## [Material shown]
-- ==== Sys2Proof/Laws/State.lean ====
section
/-! SUPPORT. What each small update of the state leaves alone: one lemma per field and update, and the
members of the banks of channels after an update of one of them. -/

namespace Sys2Proof.Machine

variable (s : State)

/-! ## raise -/

@[simp] theorem State.raise_part (n : Notice) : (s.raise n).part = s.part := rfl
@[simp] theorem State.raise_rom (n : Notice) : (s.raise n).rom = s.rom := rfl
@[simp] theorem State.raise_profile (n : Notice) : (s.raise n).profile = s.profile := rfl
@[simp] theorem State.raise_store (n : Notice) : (s.raise n).store = s.store := rfl
@[simp] theorem State.raise_arbiter (n : Notice) : (s.raise n).arbiter = s.arbiter := rfl
@[simp] theorem State.raise_first (n : Notice) : (s.raise n).first = s.first := rfl
@[simp] theorem State.raise_second (n : Notice) : (s.raise n).second = s.second := rfl
@[simp] theorem State.raise_copies (n : Notice) : (s.raise n).copies = s.copies := rfl
@[simp] theorem State.raise_cache (n : Notice) : (s.raise n).cache = s.cache := rfl
@[simp] theorem State.raise_fault (n : Notice) : (s.raise n).fault = s.fault := rfl
@[simp] theorem State.raise_shadows (n : Notice) : (s.raise n).shadows = s.shadows := rfl
@[simp] theorem State.raise_engine (n : Notice) : (s.raise n).engine = s.engine := rfl
@[simp] theorem State.raise_desk (n : Notice) : (s.raise n).desk = s.desk := rfl
@[simp] theorem State.raise_weigh (n : Notice) : (s.raise n).weigh = s.weigh := rfl
@[simp] theorem State.raise_tags (n : Notice) : (s.raise n).tags = s.tags := rfl
@[simp] theorem State.raise_ice (n : Notice) : (s.raise n).ice = s.ice := rfl
@[simp] theorem State.raise_clock (n : Notice) : (s.raise n).clock = s.clock := rfl
@[simp] theorem State.raise_pending (n : Notice) : (s.raise n).pending = s.pending := rfl

/-! ## raiseIf -/

@[simp] theorem State.raiseIf_part (c : Bool) (n : Notice) : (s.raiseIf c n).part = s.part := by cases c <;> rfl
@[simp] theorem State.raiseIf_rom (c : Bool) (n : Notice) : (s.raiseIf c n).rom = s.rom := by cases c <;> rfl
@[simp] theorem State.raiseIf_profile (c : Bool) (n : Notice) : (s.raiseIf c n).profile = s.profile := by cases c <;> rfl
@[simp] theorem State.raiseIf_store (c : Bool) (n : Notice) : (s.raiseIf c n).store = s.store := by cases c <;> rfl
@[simp] theorem State.raiseIf_arbiter (c : Bool) (n : Notice) : (s.raiseIf c n).arbiter = s.arbiter := by cases c <;> rfl
@[simp] theorem State.raiseIf_first (c : Bool) (n : Notice) : (s.raiseIf c n).first = s.first := by cases c <;> rfl
@[simp] theorem State.raiseIf_second (c : Bool) (n : Notice) : (s.raiseIf c n).second = s.second := by cases c <;> rfl
@[simp] theorem State.raiseIf_copies (c : Bool) (n : Notice) : (s.raiseIf c n).copies = s.copies := by cases c <;> rfl
@[simp] theorem State.raiseIf_cache (c : Bool) (n : Notice) : (s.raiseIf c n).cache = s.cache := by cases c <;> rfl
@[simp] theorem State.raiseIf_fault (c : Bool) (n : Notice) : (s.raiseIf c n).fault = s.fault := by cases c <;> rfl
@[simp] theorem State.raiseIf_shadows (c : Bool) (n : Notice) : (s.raiseIf c n).shadows = s.shadows := by cases c <;> rfl
@[simp] theorem State.raiseIf_engine (c : Bool) (n : Notice) : (s.raiseIf c n).engine = s.engine := by cases c <;> rfl
@[simp] theorem State.raiseIf_desk (c : Bool) (n : Notice) : (s.raiseIf c n).desk = s.desk := by cases c <;> rfl
@[simp] theorem State.raiseIf_weigh (c : Bool) (n : Notice) : (s.raiseIf c n).weigh = s.weigh := by cases c <;> rfl
@[simp] theorem State.raiseIf_tags (c : Bool) (n : Notice) : (s.raiseIf c n).tags = s.tags := by cases c <;> rfl
@[simp] theorem State.raiseIf_ice (c : Bool) (n : Notice) : (s.raiseIf c n).ice = s.ice := by cases c <;> rfl
@[simp] theorem State.raiseIf_clock (c : Bool) (n : Notice) : (s.raiseIf c n).clock = s.clock := by cases c <;> rfl
@[simp] theorem State.raiseIf_pending (c : Bool) (n : Notice) : (s.raiseIf c n).pending = s.pending := by cases c <;> rfl

/-! ## indicate -/

@[simp] theorem State.indicate_part (i : Nat) : (s.indicate i).part = s.part := rfl
@[simp] theorem State.indicate_rom (i : Nat) : (s.indicate i).rom = s.rom := rfl
@[simp] theorem State.indicate_profile (i : Nat) : (s.indicate i).profile = s.profile := rfl
@[simp] theorem State.indicate_store (i : Nat) : (s.indicate i).store = s.store := rfl
@[simp] theorem State.indicate_arbiter (i : Nat) : (s.indicate i).arbiter = s.arbiter := rfl
@[simp] theorem State.indicate_first (i : Nat) : (s.indicate i).first = s.first := rfl
@[simp] theorem State.indicate_second (i : Nat) : (s.indicate i).second = s.second := rfl
@[simp] theorem State.indicate_copies (i : Nat) : (s.indicate i).copies = s.copies := rfl
@[simp] theorem State.indicate_cache (i : Nat) : (s.indicate i).cache = s.cache := rfl
@[simp] theorem State.indicate_fault (i : Nat) : (s.indicate i).fault = s.fault := rfl
@[simp] theorem State.indicate_shadows (i : Nat) : (s.indicate i).shadows = s.shadows := rfl
@[simp] theorem State.indicate_engine (i : Nat) : (s.indicate i).engine = s.engine := rfl
@[simp] theorem State.indicate_desk (i : Nat) : (s.indicate i).desk = s.desk := rfl
@[simp] theorem State.indicate_weigh (i : Nat) : (s.indicate i).weigh = s.weigh := rfl
@[simp] theorem State.indicate_tags (i : Nat) : (s.indicate i).tags = s.tags := rfl
@[simp] theorem State.indicate_ice (i : Nat) : (s.indicate i).ice = s.ice := rfl
@[simp] theorem State.indicate_clock (i : Nat) : (s.indicate i).clock = s.clock := rfl
@[simp] theorem State.indicate_pending (i : Nat) : (s.indicate i).pending = s.pending := rfl

/-! ## indicateIf -/

@[simp] theorem State.indicateIf_part (c : Bool) (i : Nat) : (s.indicateIf c i).part = s.part := by cases c <;> rfl
@[simp] theorem State.indicateIf_rom (c : Bool) (i : Nat) : (s.indicateIf c i).rom = s.rom := by cases c <;> rfl
@[simp] theorem State.indicateIf_profile (c : Bool) (i : Nat) : (s.indicateIf c i).profile = s.profile := by cases c <;> rfl
@[simp] theorem State.indicateIf_store (c : Bool) (i : Nat) : (s.indicateIf c i).store = s.store := by cases c <;> rfl
@[simp] theorem State.indicateIf_arbiter (c : Bool) (i : Nat) : (s.indicateIf c i).arbiter = s.arbiter := by cases c <;> rfl
@[simp] theorem State.indicateIf_first (c : Bool) (i : Nat) : (s.indicateIf c i).first = s.first := by cases c <;> rfl
@[simp] theorem State.indicateIf_second (c : Bool) (i : Nat) : (s.indicateIf c i).second = s.second := by cases c <;> rfl
@[simp] theorem State.indicateIf_copies (c : Bool) (i : Nat) : (s.indicateIf c i).copies = s.copies := by cases c <;> rfl
@[simp] theorem State.indicateIf_cache (c : Bool) (i : Nat) : (s.indicateIf c i).cache = s.cache := by cases c <;> rfl
@[simp] theorem State.indicateIf_fault (c : Bool) (i : Nat) : (s.indicateIf c i).fault = s.fault := by cases c <;> rfl
@[simp] theorem State.indicateIf_shadows (c : Bool) (i : Nat) : (s.indicateIf c i).shadows = s.shadows := by cases c <;> rfl
@[simp] theorem State.indicateIf_engine (c : Bool) (i : Nat) : (s.indicateIf c i).engine = s.engine := by cases c <;> rfl
@[simp] theorem State.indicateIf_desk (c : Bool) (i : Nat) : (s.indicateIf c i).desk = s.desk := by cases c <;> rfl
@[simp] theorem State.indicateIf_weigh (c : Bool) (i : Nat) : (s.indicateIf c i).weigh = s.weigh := by cases c <;> rfl
@[simp] theorem State.indicateIf_tags (c : Bool) (i : Nat) : (s.indicateIf c i).tags = s.tags := by cases c <;> rfl
@[simp] theorem State.indicateIf_ice (c : Bool) (i : Nat) : (s.indicateIf c i).ice = s.ice := by cases c <;> rfl
@[simp] theorem State.indicateIf_clock (c : Bool) (i : Nat) : (s.indicateIf c i).clock = s.clock := by cases c <;> rfl
@[simp] theorem State.indicateIf_pending (c : Bool) (i : Nat) : (s.indicateIf c i).pending = s.pending := by cases c <;> rfl

/-! ## granted -/

@[simp] theorem State.granted_part (g : Grantee) : (s.granted g).part = s.part := rfl
@[simp] theorem State.granted_rom (g : Grantee) : (s.granted g).rom = s.rom := rfl
@[simp] theorem State.granted_profile (g : Grantee) : (s.granted g).profile = s.profile := rfl
@[simp] theorem State.granted_store (g : Grantee) : (s.granted g).store = s.store := rfl
@[simp] theorem State.granted_first (g : Grantee) : (s.granted g).first = s.first := rfl
@[simp] theorem State.granted_second (g : Grantee) : (s.granted g).second = s.second := rfl
@[simp] theorem State.granted_copies (g : Grantee) : (s.granted g).copies = s.copies := rfl
@[simp] theorem State.granted_cache (g : Grantee) : (s.granted g).cache = s.cache := rfl
@[simp] theorem State.granted_fault (g : Grantee) : (s.granted g).fault = s.fault := rfl
@[simp] theorem State.granted_shadows (g : Grantee) : (s.granted g).shadows = s.shadows := rfl
@[simp] theorem State.granted_engine (g : Grantee) : (s.granted g).engine = s.engine := rfl
@[simp] theorem State.granted_desk (g : Grantee) : (s.granted g).desk = s.desk := rfl
@[simp] theorem State.granted_weigh (g : Grantee) : (s.granted g).weigh = s.weigh := rfl
@[simp] theorem State.granted_tags (g : Grantee) : (s.granted g).tags = s.tags := rfl
@[simp] theorem State.granted_ice (g : Grantee) : (s.granted g).ice = s.ice := rfl
@[simp] theorem State.granted_clock (g : Grantee) : (s.granted g).clock = s.clock := rfl
@[simp] theorem State.granted_notices (g : Grantee) : (s.granted g).notices = s.notices := rfl
@[simp] theorem State.granted_pending (g : Grantee) : (s.granted g).pending = s.pending := rfl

## [What is needed]
Look above for the line holding "n).store = s.store := rfl", then set down exactly that line and every line after it up to and including the line holding "n).second = s.second := rfl", with nothing else.

## [Answer section]
@[simp] theorem State.raise_store (n : Notice) : (s.raise n).store = s.store := rfl
@[simp] theorem State.raise_arbiter (n : Notice) : (s.raise n).arbiter = s.arbiter := rfl
@[simp] theorem State.raise_first (n : Notice) : (s.raise n).first = s.first := rfl
@[simp] theorem State.raise_second (n : Notice) : (s.raise n).second = s.second := rfl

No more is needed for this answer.